WHAT IS EXPECTED
Repeat precisely the span of lines below that opens with the line containing "let i := pickFree s.now ((List.range decContexts).filter" and closes with the line containing "(i + 2048))", both included.

DATA RECORDS

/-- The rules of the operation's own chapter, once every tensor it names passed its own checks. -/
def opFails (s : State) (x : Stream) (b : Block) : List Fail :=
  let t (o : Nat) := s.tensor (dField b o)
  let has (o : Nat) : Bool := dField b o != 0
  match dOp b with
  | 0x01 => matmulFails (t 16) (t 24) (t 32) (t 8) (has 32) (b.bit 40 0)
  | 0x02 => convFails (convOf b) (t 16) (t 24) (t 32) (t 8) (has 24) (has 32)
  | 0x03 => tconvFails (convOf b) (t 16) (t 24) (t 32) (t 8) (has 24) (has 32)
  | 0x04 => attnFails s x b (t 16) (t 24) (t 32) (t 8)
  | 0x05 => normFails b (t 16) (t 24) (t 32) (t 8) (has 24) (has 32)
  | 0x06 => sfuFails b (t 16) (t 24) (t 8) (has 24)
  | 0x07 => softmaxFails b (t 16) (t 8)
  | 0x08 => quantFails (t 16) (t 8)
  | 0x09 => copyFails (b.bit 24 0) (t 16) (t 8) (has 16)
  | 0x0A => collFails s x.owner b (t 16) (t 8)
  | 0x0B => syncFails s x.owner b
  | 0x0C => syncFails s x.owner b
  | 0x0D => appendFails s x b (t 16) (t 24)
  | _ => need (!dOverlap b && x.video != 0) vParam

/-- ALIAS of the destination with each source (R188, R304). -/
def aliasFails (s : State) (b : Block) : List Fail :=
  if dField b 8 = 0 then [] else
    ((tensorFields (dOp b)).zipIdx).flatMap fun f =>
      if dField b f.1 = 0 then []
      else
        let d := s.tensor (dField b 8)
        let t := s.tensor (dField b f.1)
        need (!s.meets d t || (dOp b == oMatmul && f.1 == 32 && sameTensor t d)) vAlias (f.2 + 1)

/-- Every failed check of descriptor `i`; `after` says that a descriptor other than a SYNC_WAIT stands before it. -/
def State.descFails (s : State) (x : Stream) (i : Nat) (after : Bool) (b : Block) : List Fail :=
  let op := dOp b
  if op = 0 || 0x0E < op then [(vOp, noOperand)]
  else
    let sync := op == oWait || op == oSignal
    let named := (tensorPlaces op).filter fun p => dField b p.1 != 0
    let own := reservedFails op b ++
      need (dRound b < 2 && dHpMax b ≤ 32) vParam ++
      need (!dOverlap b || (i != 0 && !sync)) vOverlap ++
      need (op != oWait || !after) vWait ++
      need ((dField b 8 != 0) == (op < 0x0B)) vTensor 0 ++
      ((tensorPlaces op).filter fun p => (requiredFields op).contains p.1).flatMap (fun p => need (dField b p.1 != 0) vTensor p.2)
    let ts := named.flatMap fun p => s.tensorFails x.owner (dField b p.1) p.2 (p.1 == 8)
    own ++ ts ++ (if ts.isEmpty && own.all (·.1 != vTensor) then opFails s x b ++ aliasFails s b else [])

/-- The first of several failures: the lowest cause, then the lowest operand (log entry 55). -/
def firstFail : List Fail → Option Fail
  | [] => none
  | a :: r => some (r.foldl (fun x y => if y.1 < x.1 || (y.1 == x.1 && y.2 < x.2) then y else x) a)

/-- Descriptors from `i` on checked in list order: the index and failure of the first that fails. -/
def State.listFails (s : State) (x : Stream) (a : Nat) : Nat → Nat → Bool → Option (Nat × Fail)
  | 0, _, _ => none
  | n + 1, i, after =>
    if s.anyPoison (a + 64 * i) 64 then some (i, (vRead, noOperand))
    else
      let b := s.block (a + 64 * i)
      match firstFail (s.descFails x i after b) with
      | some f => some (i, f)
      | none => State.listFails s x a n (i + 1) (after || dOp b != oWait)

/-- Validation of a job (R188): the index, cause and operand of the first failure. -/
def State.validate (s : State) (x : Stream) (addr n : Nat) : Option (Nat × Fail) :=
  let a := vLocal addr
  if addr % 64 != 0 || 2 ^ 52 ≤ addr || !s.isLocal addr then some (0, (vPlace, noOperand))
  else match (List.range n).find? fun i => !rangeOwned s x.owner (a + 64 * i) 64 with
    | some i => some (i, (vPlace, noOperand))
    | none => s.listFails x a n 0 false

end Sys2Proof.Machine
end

--

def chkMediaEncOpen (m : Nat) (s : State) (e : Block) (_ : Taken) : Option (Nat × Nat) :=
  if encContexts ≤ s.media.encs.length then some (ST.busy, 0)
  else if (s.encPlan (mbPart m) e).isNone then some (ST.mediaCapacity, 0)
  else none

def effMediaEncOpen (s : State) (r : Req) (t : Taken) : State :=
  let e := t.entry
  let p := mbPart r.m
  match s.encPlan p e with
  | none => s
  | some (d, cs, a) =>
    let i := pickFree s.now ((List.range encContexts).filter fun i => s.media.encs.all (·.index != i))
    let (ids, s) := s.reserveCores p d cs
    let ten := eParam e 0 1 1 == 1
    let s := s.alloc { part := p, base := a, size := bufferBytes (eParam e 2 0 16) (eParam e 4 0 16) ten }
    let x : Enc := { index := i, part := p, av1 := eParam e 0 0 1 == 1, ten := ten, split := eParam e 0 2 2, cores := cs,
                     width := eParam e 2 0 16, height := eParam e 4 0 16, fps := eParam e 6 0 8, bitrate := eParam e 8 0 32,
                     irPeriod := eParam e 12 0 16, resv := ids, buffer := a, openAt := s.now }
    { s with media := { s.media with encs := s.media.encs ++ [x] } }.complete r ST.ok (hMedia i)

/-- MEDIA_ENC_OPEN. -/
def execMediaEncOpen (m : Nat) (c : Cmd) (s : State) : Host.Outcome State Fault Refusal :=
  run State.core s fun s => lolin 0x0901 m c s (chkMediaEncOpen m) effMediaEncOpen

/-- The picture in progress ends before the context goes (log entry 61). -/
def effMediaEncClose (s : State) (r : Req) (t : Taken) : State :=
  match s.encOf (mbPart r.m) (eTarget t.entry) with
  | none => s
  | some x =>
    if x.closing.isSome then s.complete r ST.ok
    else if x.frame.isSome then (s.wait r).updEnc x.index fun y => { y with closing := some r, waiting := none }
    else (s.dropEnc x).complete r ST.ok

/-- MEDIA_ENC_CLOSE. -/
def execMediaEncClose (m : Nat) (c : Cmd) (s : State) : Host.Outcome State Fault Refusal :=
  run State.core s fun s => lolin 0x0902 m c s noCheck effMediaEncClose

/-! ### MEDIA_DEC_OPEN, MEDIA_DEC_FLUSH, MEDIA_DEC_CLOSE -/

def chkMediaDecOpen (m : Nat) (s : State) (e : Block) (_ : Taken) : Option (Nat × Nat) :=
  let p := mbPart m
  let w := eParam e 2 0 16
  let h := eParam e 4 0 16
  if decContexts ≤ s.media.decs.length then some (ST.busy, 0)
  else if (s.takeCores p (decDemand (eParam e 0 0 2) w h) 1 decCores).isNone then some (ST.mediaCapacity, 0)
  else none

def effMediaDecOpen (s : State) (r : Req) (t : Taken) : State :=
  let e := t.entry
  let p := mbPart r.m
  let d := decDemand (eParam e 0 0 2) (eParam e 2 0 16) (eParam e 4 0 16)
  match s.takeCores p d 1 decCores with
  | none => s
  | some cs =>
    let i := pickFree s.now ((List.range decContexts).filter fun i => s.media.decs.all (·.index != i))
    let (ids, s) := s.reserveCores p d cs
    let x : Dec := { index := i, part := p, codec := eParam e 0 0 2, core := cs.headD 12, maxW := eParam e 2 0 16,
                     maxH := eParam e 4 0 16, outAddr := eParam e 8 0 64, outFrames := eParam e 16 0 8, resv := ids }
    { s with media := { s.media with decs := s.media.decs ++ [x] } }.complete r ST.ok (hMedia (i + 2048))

* * *

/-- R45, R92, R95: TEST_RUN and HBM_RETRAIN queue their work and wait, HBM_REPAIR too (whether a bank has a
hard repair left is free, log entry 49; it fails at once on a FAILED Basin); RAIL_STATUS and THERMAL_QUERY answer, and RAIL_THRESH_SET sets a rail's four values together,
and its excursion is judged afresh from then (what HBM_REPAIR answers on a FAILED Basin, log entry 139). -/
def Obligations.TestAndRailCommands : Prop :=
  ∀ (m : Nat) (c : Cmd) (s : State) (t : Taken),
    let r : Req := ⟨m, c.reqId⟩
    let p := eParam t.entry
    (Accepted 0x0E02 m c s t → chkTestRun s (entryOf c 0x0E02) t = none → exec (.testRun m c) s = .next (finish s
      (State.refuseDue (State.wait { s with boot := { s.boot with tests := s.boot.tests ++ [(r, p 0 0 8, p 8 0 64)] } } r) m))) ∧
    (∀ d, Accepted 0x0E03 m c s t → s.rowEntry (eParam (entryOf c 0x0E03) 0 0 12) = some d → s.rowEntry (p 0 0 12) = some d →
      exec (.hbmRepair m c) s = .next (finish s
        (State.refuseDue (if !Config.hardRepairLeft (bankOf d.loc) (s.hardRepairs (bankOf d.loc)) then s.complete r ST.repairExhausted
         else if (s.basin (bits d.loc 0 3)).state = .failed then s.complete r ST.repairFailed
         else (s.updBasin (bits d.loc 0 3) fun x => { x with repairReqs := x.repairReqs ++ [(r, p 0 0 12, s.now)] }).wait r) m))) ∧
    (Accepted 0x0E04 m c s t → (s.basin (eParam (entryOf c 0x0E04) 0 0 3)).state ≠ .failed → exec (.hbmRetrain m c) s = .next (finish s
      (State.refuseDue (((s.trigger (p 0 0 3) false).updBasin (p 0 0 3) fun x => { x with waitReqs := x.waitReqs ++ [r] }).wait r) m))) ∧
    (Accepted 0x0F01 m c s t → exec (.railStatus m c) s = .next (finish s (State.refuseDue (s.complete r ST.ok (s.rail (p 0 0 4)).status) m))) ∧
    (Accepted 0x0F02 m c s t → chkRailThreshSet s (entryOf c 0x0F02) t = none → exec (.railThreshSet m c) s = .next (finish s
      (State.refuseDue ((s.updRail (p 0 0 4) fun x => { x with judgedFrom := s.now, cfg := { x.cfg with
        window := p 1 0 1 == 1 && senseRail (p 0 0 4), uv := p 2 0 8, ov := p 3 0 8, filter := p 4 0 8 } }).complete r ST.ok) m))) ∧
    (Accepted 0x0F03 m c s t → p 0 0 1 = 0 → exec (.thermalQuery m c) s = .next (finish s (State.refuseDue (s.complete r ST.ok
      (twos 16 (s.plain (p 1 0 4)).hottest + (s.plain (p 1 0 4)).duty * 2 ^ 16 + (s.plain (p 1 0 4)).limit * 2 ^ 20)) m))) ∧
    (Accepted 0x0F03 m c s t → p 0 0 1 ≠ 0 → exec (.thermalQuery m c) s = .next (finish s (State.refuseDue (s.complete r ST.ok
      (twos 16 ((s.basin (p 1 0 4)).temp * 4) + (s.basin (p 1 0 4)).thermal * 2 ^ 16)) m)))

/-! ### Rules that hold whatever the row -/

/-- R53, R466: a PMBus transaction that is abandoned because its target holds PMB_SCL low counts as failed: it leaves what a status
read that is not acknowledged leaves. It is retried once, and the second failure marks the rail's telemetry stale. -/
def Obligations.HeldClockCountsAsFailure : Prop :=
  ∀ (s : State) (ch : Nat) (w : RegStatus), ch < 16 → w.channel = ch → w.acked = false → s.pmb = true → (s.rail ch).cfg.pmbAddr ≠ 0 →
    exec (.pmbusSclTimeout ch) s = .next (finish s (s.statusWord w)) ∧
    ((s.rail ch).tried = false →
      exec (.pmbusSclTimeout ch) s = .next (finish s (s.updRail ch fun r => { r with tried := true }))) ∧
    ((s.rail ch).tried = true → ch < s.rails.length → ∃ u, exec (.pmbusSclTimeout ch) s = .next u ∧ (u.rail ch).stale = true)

FINISHED EXERCISE
    let i := pickFree s.now ((List.range decContexts).filter fun i => s.media.decs.all (·.index != i))
    let (ids, s) := s.reserveCores p d cs
    let x : Dec := { index := i, part := p, codec := eParam e 0 0 2, core := cs.headD 12, maxW := eParam e 2 0 16,
                     maxH := eParam e 4 0 16, outAddr := eParam e 8 0 64, outFrames := eParam e 16 0 8, resv := ids }
    { s with media := { s.media with decs := s.media.decs ++ [x] } }.complete r ST.ok (hMedia (i + 2048))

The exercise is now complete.